In theory, sex and pleasure are pleasurable, but in practice lovemaking and pleasure are extremely activated, forming “emotional mines” - feelings that cause pain. And in case you have been hurt, you want to avoid its causes.
That is why so many women ignore their basic sexual needs. This is an attempt to avoid conscious and unconscious causes leading to emotional pain.
Paradoxically, sex and pleasure bring a lot of inconvenience. It takes incredible patience, practice and even professional help to weed out all the stereotypes that you have about sex.

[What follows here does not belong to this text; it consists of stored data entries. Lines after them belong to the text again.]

/-- R25: what sets and clears each status flag. -/
def Obligations.StatusFlags : Prop :=
  ∀ s t, RunInv s → step s = .next t →
    (s.initialized = true → t.initialized = true) ∧
    (s.initialized = false → t.initialized = true →
      (hostPresent s).accepts = true ∧ decodeRequest (hostPresent s).reqWord = .ok .init) ∧
    (s.busy = false → t.busy = true → (hostPresent s).accepts = true ∧ t.seq ≠ []) ∧
    (s.busy = true → t.busy = false → ∃ m, s.seq = [m]) ∧
    (t.fault ≠ s.fault → (hostPresent s).accepts = true ∧ ∃ i, decodeRequest (hostPresent s).reqWord = .ok i ∧
      contractFault s.initialized i = some t.fault) ∧
    (s.refused = false → t.refused = true →
      (hostPresent s).accepts = true ∧ reservedWord (hostPresent s).reqWord) ∧
    (s.fault ≠ .none → t.fault = s.fault) ∧
    (s.refused = true → t.refused = true)

/-- R26: ENCODE writes `s.result` and nothing else does; at reset it is `none`, and a read of `none` gives no value. -/
def Obligations.ResultOnlyByEncode : Prop :=
  State.reset.result = none ∧
    (∀ (s : State) d dot p, enc d dot = .ok p → ∃ t, exec (.encode d dot) s = .next t ∧ t.result = some p) ∧
    (∀ s t, s.rx = [] → step s = .next t → t.result ≠ s.result →
      (hostPresent s).accepts = true ∧ ∃ d dot p,
        decodeRequest (hostPresent s).reqWord = .ok (.encode d dot) ∧ enc d dot = .ok p ∧ t.result = some p) ∧
    (∀ s : State, s.result = none → readResult s = .error .resultNotValid) ∧
    ∀ (s : State) v, s.result = some v → readResult s = .ok v

/-- R27: the lines are `Z` until ConfigIdle sets their idle levels, no level is `Z` afterwards, and only SetPin
changes a level. -/
def Obligations.LinesOnlyBySetPin : Prop :=
  (∀ s, RunInv s → s.cfg = false → s.stb = .z ∧ s.clk = .z ∧ s.dio = .z) ∧
    (∀ s t, RunInv s → step s = .next t → s.cfg = false → t.cfg = true →
      t.stb = .high ∧ t.clk = .high ∧ t.dio = .low) ∧
    (∀ s t, RunInv s → step s = .next t → s.cfg = true →
      t.cfg = true ∧ t.stb ≠ .z ∧ t.clk ≠ .z ∧ t.dio ≠ .z ∧
        ∀ p, t.line p ≠ s.line p → ∃ b x rest, s.seq = ⟨.setPin p b, x⟩ :: rest ∧ t.line p = Level.ofBit b)

/-- R130: every strobe transition of the driver happens with CLK high. -/
def Obligations.StrobeMovesAtClockHigh : Prop :=
  (∀ s t, RunInv s → step s = .next t → s.cfg = true → t.stb ≠ s.stb → s.clk = .high ∧ t.clk = .high) ∧
    ∀ s b x rest, RunInv s → s.seq = ⟨.setPin .stb b, x⟩ :: rest → s.clk = .high

/-- DIO changes only while CLK is low, to the bit `s.sr[0]`, which is always the next bit to send (R22, R111). -/
def Obligations.DataMovesAtClockLow : Prop :=
  (∀ s b rest, RunInv s → s.seq = ⟨.setPin .dio b, .keep⟩ :: rest → s.clk = .low ∧ b = s.sr.getLsbD 0) ∧
    ∀ s t, RunInv s → step s = .next t → s.cfg = true → t.dio ≠ s.dio → s.clk = .low ∧ t.clk = .low

/-- R107: before INIT the lines are `Z` and no request but ENCODE is accepted without a fault; INIT alone configures
the lines. -/
def Obligations.InitConfigures : Prop :=
  (∀ s, RunInv s → s.initialized = false → s.stb = .z ∧ s.clk = .z ∧ s.dio = .z) ∧
    (∀ (s : State) i, i.isRequest = true → s.initialized = false → i ≠ .init →
      contractFault s.initialized i = none → ∃ d dot, i = .encode d dot) ∧
    ∀ (s t : State) i, i.isRequest = true → i ≠ .init → exec i s = .next t →
      t.cfg = s.cfg ∧ (PinAction.configIdle ∈ pins t.seq → t.seq = s.seq)

/-! ## The invariant -/

/-- R35, R190: the state after power-on, with the eleven constants of R9; `s.sr` and `s.bit` have no
stated value (assumption log 7). -/
def Obligations.ResetState : Prop :=
  let s := State.reset
  s.cfg = false ∧ s.stb = .z ∧ s.clk = .z ∧ s.dio = .z ∧ s.initialized = false ∧ s.busy = false ∧
    s.fault = .none ∧ s.refused = false ∧ s.result = none ∧ s.seq = [] ∧ s.trace = [] ∧
    s.dev = { mode := none, power := none, bright := none, ptr := none, ram := [] } ∧
    (∀ a, Memory.read s.dev.ram a = none) ∧ s.obs.isOpen = false ∧
    Config.cmdMode = 0x40#8 ∧ Config.cmdBright = 0x8F#8 ∧ Config.addrBase = 0xC0#8 ∧ Config.addrMask = 0x0F#8 ∧
    Config.digit1Addr = 0x00#8 ∧ Config.digit2Addr = 0x02#8 ∧ Config.dotMask = 0x20#8 ∧ Config.blank = 10#4 ∧
    Config.tMin = 10 ∧ Config.digits = 2 ∧ Config.byteBits = 8

/-- The invariant holds after power-on. -/
def Obligations.InvAtReset : Prop := RunInv State.reset

/-- R36: its five invariants, with what they rest on, are kept by every step. -/
def Obligations.InvKept : Prop := ∀ s t, RunInv s → step s = .next t → RunInv t

/-- R140: the observer in step with the sequencer agrees with the observer run on the trace, after power-on and after
every step. -/
def Obligations.ObserverAgreesWithTrace : Prop :=
  agreesWithReplay State.reset ∧ ∀ s t, s.rx = [] → agreesWithReplay s → step s = .next t → agreesWithReplay t

/-! ## The observer and the display controller -/

/-- R141, R142, R143, R146: what the observer does on a strobe fall, on a clock rise in a frame, and on a clock rise
outside a frame, which only SEND_BYTE on its own produces; and the actions that are no edge: a clock fall, `SetPin` to
the level the line already has, any change of DIO, ConfigIdle and a delay leave the observer and the controller alone. The observer starts with no frame open. -/
def Obligations.ObserverEdges : Prop :=
  (∀ s x rest, s.rx = [] → s.busy = true → s.seq = ⟨.setPin .stb false, x⟩ :: rest → s.stb = .high →
      ∃ t, step s = .next t ∧ t.dev = s.dev ∧
        t.obs = { s.obs with isOpen := true, bytes := [], acc := 0#8, n := 0 }) ∧
    (∀ s x rest, s.rx = [] → s.busy = true → s.seq = ⟨.setPin .clk true, x⟩ :: rest → s.clk = .low →
      s.obs.isOpen = true → ∃ t, step s = .next t ∧ t.dev = s.dev ∧
        let acc := s.obs.acc ||| ((if s.dio = .high then 1#8 else 0#8) <<< s.obs.n)
        t.obs = if s.obs.n + 1 = 8 then { s.obs with bytes := s.obs.bytes ++ [acc], acc := 0#8, n := 0 }
          else { s.obs with acc := acc, n := s.obs.n + 1 }) ∧
    (∀ s x rest, s.rx = [] → s.busy = true → s.seq = ⟨.setPin .clk true, x⟩ :: rest → s.clk = .low →
      s.obs.isOpen = false → ∃ t, step s = .next t ∧
        t.obs = { s.obs with stray := s.obs.stray + 1 } ∧ t.dev = Dev.unknown) ∧
    (∀ s x rest, s.rx = [] → s.busy = true → s.seq = ⟨.setPin .clk false, x⟩ :: rest →
      ∃ t, step s = .next t ∧ t.obs = s.obs ∧ t.dev = s.dev) ∧
    (∀ s a x rest, s.rx = [] → s.busy = true → s.seq = ⟨a, x⟩ :: rest →
      ((∃ p b, a = .setPin p b ∧ s.line p = Level.ofBit b) ∨ (∃ b, a = .setPin .dio b) ∨ a = .configIdle ∨
        ∃ n, a = .delayAtLeast n) →
      ∃ t, step s = .next t ∧ t.obs = s.obs ∧ t.dev = s.dev) ∧
    (∀ i s u, RunInv s → ready s → completes i s u → u.obs.stray ≠ s.obs.stray → ∃ v, i = .sendByte v) ∧
    (State.reset.obs.isOpen = false ∧ State.reset.dev = Dev.unknown) ∧
    ∀ s, RunInv s → s.obs.isOpen = true → s.stb = .low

Here is what you can do to reorient yourself to enjoyment and orgasm:
Other people may have more experience, knowledge or information about sex than you, but they will not know what you like exactly, so you should figure it out yourself. Feelings and pleasure are 100% subjective, therefore, it is a personal matter.
You have to become an expert in how you experience pleasure.
This means that you need to give up the belief that someone other than you knows what is good for you.
Some women are suspended from their bodies and have no idea what makes them feel good. Create for yourself a space in which your feelings and feelings will not be censored. This will be your starting point of pleasure.
Once you determine what is nice for you, you can become more experienced in self-satisfaction and, ultimately, in sex with a partner.